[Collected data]
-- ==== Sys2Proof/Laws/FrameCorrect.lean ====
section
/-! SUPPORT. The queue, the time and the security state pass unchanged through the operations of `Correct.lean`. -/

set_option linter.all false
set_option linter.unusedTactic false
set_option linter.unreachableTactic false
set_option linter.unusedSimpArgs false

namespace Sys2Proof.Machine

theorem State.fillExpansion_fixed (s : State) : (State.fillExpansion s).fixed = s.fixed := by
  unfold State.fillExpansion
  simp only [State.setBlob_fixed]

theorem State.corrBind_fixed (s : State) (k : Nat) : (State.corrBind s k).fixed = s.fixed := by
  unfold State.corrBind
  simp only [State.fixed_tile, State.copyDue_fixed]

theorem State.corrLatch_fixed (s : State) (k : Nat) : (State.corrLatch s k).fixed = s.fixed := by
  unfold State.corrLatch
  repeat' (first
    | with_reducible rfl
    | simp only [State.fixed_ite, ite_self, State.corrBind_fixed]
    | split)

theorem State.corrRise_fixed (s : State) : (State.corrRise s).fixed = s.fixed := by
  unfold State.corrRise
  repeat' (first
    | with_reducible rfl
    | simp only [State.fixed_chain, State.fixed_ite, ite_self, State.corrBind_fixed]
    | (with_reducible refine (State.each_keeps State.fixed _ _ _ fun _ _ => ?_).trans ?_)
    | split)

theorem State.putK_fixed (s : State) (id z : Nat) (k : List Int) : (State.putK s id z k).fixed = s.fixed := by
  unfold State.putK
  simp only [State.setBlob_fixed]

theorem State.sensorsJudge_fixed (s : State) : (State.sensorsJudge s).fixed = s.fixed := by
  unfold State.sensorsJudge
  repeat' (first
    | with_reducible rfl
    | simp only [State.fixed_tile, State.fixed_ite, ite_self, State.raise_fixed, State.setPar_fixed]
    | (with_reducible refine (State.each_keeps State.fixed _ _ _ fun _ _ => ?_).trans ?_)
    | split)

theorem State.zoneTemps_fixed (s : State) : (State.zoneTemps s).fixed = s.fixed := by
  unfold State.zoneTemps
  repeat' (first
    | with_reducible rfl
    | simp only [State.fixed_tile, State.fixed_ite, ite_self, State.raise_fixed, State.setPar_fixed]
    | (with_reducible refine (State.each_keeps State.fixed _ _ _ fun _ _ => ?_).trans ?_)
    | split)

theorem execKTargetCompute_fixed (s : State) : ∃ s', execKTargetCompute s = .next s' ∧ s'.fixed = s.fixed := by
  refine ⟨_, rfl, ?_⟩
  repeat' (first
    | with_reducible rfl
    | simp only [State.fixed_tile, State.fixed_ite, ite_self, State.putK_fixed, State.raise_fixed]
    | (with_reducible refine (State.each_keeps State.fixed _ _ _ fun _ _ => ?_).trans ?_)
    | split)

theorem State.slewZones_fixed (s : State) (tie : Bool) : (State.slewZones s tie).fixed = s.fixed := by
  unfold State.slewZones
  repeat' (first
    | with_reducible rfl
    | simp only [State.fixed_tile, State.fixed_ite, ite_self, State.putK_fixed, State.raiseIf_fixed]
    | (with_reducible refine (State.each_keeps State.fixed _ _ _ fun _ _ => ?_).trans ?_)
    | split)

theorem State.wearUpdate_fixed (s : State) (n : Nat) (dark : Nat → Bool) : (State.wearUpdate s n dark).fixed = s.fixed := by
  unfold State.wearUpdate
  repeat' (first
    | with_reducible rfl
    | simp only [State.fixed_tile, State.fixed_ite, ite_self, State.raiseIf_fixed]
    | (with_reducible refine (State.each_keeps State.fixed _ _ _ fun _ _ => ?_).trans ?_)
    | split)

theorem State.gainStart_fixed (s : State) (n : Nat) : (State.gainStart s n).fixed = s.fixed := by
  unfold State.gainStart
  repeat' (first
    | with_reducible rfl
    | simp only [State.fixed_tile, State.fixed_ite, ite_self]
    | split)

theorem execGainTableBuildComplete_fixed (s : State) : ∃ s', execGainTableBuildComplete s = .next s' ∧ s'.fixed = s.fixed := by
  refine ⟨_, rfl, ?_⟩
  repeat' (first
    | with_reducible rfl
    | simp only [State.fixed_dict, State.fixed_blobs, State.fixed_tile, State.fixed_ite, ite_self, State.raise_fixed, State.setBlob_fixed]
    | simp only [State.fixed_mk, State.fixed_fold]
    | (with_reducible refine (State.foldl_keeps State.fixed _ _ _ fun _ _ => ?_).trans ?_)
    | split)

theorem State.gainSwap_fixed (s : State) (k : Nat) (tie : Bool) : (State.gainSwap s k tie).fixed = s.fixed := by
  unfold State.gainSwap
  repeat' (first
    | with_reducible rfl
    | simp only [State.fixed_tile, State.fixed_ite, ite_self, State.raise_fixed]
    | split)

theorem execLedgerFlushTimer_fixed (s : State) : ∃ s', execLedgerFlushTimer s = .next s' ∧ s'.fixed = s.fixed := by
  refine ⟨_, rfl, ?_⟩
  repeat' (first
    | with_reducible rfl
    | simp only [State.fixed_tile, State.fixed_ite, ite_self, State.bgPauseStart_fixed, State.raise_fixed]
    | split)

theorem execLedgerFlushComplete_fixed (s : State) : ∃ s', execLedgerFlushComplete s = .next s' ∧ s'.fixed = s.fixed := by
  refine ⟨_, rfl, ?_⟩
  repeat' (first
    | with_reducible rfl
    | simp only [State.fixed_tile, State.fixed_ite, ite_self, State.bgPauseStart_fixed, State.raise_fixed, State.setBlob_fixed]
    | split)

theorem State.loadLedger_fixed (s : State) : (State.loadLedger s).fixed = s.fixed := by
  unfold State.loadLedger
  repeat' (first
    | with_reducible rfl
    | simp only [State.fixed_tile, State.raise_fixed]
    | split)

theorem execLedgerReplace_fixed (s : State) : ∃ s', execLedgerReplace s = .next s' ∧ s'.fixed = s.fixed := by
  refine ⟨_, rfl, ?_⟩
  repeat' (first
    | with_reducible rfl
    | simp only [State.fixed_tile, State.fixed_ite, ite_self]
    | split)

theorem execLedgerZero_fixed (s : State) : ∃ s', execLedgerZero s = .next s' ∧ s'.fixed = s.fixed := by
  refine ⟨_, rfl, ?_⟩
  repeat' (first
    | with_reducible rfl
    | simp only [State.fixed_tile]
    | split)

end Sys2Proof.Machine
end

_WHAT TO PRODUCE_
All records are to be written out exactly.

_YOUR RESPONSE_
-- ==== Sys2Proof/Laws/FrameCorrect.lean ====
section
/-! SUPPORT. The queue, the time and the security state pass unchanged through the operations of `Correct.lean`. -/

set_option linter.all false
set_option linter.unusedTactic false
set_option linter.unreachableTactic false
set_option linter.unusedSimpArgs false

namespace Sys2Proof.Machine

theorem State.fillExpansion_fixed (s : State) : (State.fillExpansion s).fixed = s.fixed := by
  unfold State.fillExpansion
  simp only [State.setBlob_fixed]

theorem State.corrBind_fixed (s : State) (k : Nat) : (State.corrBind s k).fixed = s.fixed := by
  unfold State.corrBind
  simp only [State.fixed_tile, State.copyDue_fixed]

theorem State.corrLatch_fixed (s : State) (k : Nat) : (State.corrLatch s k).fixed = s.fixed := by
  unfold State.corrLatch
  repeat' (first
    | with_reducible rfl
    | simp only [State.fixed_ite, ite_self, State.corrBind_fixed]
    | split)

theorem State.corrRise_fixed (s : State) : (State.corrRise s).fixed = s.fixed := by
  unfold State.corrRise
  repeat' (first
    | with_reducible rfl
    | simp only [State.fixed_chain, State.fixed_ite, ite_self, State.corrBind_fixed]
    | (with_reducible refine (State.each_keeps State.fixed _ _ _ fun _ _ => ?_).trans ?_)
    | split)

theorem State.putK_fixed (s : State) (id z : Nat) (k : List Int) : (State.putK s id z k).fixed = s.fixed := by
  unfold State.putK
  simp only [State.setBlob_fixed]

theorem State.sensorsJudge_fixed (s : State) : (State.sensorsJudge s).fixed = s.fixed := by
  unfold State.sensorsJudge
  repeat' (first
    | with_reducible rfl
    | simp only [State.fixed_tile, State.fixed_ite, ite_self, State.raise_fixed, State.setPar_fixed]
    | (with_reducible refine (State.each_keeps State.fixed _ _ _ fun _ _ => ?_).trans ?_)
    | split)

theorem State.zoneTemps_fixed (s : State) : (State.zoneTemps s).fixed = s.fixed := by
  unfold State.zoneTemps
  repeat' (first
    | with_reducible rfl
    | simp only [State.fixed_tile, State.fixed_ite, ite_self, State.raise_fixed, State.setPar_fixed]
    | (with_reducible refine (State.each_keeps State.fixed _ _ _ fun _ _ => ?_).trans ?_)
    | split)

theorem execKTargetCompute_fixed (s : State) : ∃ s', execKTargetCompute s = .next s' ∧ s'.fixed = s.fixed := by
  refine ⟨_, rfl, ?_⟩
  repeat' (first
    | with_reducible rfl
    | simp only [State.fixed_tile, State.fixed_ite, ite_self, State.putK_fixed, State.raise_fixed]
    | (with_reducible refine (State.each_keeps State.fixed _ _ _ fun _ _ => ?_).trans ?_)
    | split)

theorem State.slewZones_fixed (s : State) (tie : Bool) : (State.slewZones s tie).fixed = s.fixed := by
  unfold State.slewZones
  repeat' (first
    | with_reducible rfl
    | simp only [State.fixed_tile, State.fixed_ite, ite_self, State.putK_fixed, State.raiseIf_fixed]
    | (with_reducible refine (State.each_keeps State.fixed _ _ _ fun _ _ => ?_).trans ?_)
    | split)

theorem State.wearUpdate_fixed (s : State) (n : Nat) (dark : Nat → Bool) : (State.wearUpdate s n dark).fixed = s.fixed := by
  unfold State.wearUpdate
  repeat' (first
    | with_reducible rfl
    | simp only [State.fixed_tile, State.fixed_ite, ite_self, State.raiseIf_fixed]
    | (with_reducible refine (State.each_keeps State.fixed _ _ _ fun _ _ => ?_).trans ?_)
    | split)

theorem State.gainStart_fixed (s : State) (n : Nat) : (State.gainStart s n).fixed = s.fixed := by
  unfold State.gainStart
  repeat' (first
    | with_reducible rfl
    | simp only [State.fixed_tile, State.fixed_ite, ite_self]
    | split)

theorem execGainTableBuildComplete_fixed (s : State) : ∃ s', execGainTableBuildComplete s = .next s' ∧ s'.fixed = s.fixed := by
  refine ⟨_, rfl, ?_⟩
  repeat' (first
    | with_reducible rfl
    | simp only [State.fixed_dict, State.fixed_blobs, State.fixed_tile, State.fixed_ite, ite_self, State.raise_fixed, State.setBlob_fixed]
    | simp only [State.fixed_mk, State.fixed_fold]
    | (with_reducible refine (State.foldl_keeps State.fixed _ _ _ fun _ _ => ?_).trans ?_)
    | split)

theorem State.gainSwap_fixed (s : State) (k : Nat) (tie : Bool) : (State.gainSwap s k tie).fixed = s.fixed := by
  unfold State.gainSwap
  repeat' (first
    | with_reducible rfl
    | simp only [State.fixed_tile, State.fixed_ite, ite_self, State.raise_fixed]
    | split)

theorem execLedgerFlushTimer_fixed (s : State) : ∃ s', execLedgerFlushTimer s = .next s' ∧ s'.fixed = s.fixed := by
  refine ⟨_, rfl, ?_⟩
  repeat' (first
    | with_reducible rfl
    | simp only [State.fixed_tile, State.fixed_ite, ite_self, State.bgPauseStart_fixed, State.raise_fixed]
    | split)

theorem execLedgerFlushComplete_fixed (s : State) : ∃ s', execLedgerFlushComplete s = .next s' ∧ s'.fixed = s.fixed := by
  refine ⟨_, rfl, ?_⟩
  repeat' (first
    | with_reducible rfl
    | simp only [State.fixed_tile, State.fixed_ite, ite_self, State.bgPauseStart_fixed, State.raise_fixed, State.setBlob_fixed]
    | split)

theorem State.loadLedger_fixed (s : State) : (State.loadLedger s).fixed = s.fixed := by
  unfold State.loadLedger
  repeat' (first
    | with_reducible rfl
    | simp only [State.fixed_tile, State.raise_fixed]
    | split)

theorem execLedgerReplace_fixed (s : State) : ∃ s', execLedgerReplace s = .next s' ∧ s'.fixed = s.fixed := by
  refine ⟨_, rfl, ?_⟩
  repeat' (first
    | with_reducible rfl
    | simp only [State.fixed_tile, State.fixed_ite, ite_self]
    | split)

theorem execLedgerZero_fixed (s : State) : ∃ s', execLedgerZero s = .next s' ∧ s'.fixed = s.fixed := by
  refine ⟨_, rfl, ?_⟩
  repeat' (first
    | with_reducible rfl
    | simp only [State.fixed_tile]
    | split)

end Sys2Proof.Machine
end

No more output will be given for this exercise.